**Work to be completed**
From the entries below, pull out each line where "ChainEngine" appears.

[Collected data entries]

+ + +

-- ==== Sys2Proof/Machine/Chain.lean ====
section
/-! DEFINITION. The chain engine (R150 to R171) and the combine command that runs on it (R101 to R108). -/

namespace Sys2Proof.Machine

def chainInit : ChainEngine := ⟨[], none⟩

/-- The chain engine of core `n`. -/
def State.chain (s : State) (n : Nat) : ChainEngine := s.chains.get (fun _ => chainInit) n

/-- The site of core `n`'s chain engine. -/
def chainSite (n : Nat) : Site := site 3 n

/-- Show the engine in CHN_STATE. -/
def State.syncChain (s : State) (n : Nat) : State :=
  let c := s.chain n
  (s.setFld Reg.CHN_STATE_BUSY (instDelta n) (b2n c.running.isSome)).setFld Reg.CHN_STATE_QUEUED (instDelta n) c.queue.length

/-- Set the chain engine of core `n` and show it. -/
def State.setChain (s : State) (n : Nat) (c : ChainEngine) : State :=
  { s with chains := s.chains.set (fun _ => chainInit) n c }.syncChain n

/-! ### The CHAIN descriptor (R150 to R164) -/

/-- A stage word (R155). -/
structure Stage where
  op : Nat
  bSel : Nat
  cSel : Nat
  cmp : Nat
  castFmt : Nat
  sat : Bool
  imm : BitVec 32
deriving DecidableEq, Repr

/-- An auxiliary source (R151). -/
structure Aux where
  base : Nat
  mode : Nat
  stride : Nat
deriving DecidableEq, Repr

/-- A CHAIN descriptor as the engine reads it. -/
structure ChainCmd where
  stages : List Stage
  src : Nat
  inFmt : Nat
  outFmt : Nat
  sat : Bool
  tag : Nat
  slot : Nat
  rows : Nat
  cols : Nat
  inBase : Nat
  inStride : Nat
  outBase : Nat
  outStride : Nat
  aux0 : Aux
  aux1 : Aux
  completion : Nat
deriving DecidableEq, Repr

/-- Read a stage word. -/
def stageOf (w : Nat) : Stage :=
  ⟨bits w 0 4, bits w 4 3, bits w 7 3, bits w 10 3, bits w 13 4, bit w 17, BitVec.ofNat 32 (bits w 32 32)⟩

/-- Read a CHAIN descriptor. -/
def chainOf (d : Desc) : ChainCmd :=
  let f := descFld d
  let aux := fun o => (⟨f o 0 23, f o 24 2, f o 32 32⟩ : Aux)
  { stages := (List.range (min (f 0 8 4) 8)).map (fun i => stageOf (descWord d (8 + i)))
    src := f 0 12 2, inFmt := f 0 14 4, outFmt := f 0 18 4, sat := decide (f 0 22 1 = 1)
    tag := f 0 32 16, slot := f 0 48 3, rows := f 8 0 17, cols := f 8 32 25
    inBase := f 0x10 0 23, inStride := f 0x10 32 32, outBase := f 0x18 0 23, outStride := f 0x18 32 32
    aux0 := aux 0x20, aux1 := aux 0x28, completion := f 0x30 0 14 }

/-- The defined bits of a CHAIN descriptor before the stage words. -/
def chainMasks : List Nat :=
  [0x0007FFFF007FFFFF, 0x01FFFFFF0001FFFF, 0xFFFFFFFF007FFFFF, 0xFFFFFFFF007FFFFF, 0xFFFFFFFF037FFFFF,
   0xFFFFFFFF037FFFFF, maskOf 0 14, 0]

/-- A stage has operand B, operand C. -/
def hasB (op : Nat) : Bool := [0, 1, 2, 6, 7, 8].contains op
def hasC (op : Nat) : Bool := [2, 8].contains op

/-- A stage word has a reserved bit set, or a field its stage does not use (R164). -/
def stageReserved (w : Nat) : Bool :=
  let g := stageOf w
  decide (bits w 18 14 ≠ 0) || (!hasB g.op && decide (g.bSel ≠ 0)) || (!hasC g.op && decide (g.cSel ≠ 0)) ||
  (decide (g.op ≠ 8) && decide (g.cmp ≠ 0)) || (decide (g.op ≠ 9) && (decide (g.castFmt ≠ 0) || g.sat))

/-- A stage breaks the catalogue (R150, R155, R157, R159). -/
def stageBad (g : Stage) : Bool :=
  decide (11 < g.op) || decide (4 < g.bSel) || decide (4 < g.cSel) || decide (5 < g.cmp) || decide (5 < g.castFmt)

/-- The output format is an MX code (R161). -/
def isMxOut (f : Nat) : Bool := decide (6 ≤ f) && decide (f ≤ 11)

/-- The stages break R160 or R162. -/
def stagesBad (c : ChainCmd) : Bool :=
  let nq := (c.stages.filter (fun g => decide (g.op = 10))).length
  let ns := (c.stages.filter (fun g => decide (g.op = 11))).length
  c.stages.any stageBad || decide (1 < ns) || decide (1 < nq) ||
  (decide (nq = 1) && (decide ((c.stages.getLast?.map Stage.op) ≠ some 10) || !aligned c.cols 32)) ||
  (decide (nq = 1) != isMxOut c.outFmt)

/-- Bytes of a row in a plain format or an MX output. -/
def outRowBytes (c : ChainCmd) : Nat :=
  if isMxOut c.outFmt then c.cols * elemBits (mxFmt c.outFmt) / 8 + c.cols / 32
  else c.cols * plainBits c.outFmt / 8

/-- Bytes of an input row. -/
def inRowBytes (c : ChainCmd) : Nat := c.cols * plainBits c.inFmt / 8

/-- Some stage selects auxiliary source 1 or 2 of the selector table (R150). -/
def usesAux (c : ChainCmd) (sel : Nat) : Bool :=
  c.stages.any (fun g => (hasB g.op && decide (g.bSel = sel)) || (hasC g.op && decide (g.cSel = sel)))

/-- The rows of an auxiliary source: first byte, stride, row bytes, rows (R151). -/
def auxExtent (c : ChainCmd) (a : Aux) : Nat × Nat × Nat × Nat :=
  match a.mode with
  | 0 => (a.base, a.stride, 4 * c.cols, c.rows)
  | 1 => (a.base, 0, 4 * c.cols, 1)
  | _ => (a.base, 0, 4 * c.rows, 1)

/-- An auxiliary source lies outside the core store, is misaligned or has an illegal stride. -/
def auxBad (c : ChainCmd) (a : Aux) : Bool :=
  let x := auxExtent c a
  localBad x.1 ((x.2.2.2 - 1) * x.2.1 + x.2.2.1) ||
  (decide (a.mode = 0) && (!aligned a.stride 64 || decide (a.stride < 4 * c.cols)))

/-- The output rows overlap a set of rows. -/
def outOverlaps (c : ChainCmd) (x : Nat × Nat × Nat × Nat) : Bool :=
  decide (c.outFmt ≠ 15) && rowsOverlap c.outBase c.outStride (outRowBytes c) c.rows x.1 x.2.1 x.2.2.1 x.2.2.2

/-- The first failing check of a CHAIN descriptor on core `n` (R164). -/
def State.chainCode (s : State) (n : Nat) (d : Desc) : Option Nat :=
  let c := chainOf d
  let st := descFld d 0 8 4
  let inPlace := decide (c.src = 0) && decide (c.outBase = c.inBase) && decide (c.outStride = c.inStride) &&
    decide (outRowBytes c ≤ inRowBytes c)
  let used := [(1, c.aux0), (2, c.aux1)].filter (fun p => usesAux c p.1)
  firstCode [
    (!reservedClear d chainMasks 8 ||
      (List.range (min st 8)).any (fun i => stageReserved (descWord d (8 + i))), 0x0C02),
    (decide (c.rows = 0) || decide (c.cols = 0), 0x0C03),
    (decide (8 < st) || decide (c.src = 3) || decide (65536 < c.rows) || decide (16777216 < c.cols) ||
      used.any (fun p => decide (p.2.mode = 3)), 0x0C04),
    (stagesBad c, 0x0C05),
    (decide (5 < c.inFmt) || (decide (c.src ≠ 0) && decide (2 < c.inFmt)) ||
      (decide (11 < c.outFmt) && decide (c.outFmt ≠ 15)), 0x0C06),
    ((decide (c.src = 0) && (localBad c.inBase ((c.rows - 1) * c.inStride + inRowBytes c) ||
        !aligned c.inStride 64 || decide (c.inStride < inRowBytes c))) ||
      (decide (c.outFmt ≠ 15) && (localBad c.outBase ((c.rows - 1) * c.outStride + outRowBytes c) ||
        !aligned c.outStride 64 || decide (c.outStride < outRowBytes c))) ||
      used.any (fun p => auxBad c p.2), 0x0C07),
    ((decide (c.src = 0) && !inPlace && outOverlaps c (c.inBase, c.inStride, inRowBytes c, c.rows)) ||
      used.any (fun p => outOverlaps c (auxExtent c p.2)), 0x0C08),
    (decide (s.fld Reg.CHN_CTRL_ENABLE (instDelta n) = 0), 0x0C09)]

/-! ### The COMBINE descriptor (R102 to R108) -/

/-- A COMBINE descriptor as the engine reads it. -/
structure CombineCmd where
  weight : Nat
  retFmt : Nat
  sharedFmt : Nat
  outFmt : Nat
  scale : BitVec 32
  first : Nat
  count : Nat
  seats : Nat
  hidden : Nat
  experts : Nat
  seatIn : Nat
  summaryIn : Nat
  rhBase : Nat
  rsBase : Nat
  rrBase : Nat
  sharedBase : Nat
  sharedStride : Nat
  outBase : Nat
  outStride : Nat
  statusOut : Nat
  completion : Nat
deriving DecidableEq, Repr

+ + +

**Response for this exercise**
def chainInit : ChainEngine := ⟨[], none⟩
def State.chain (s : State) (n : Nat) : ChainEngine := s.chains.get (fun _ => chainInit) n
def State.setChain (s : State) (n : Nat) (c : ChainEngine) : State :=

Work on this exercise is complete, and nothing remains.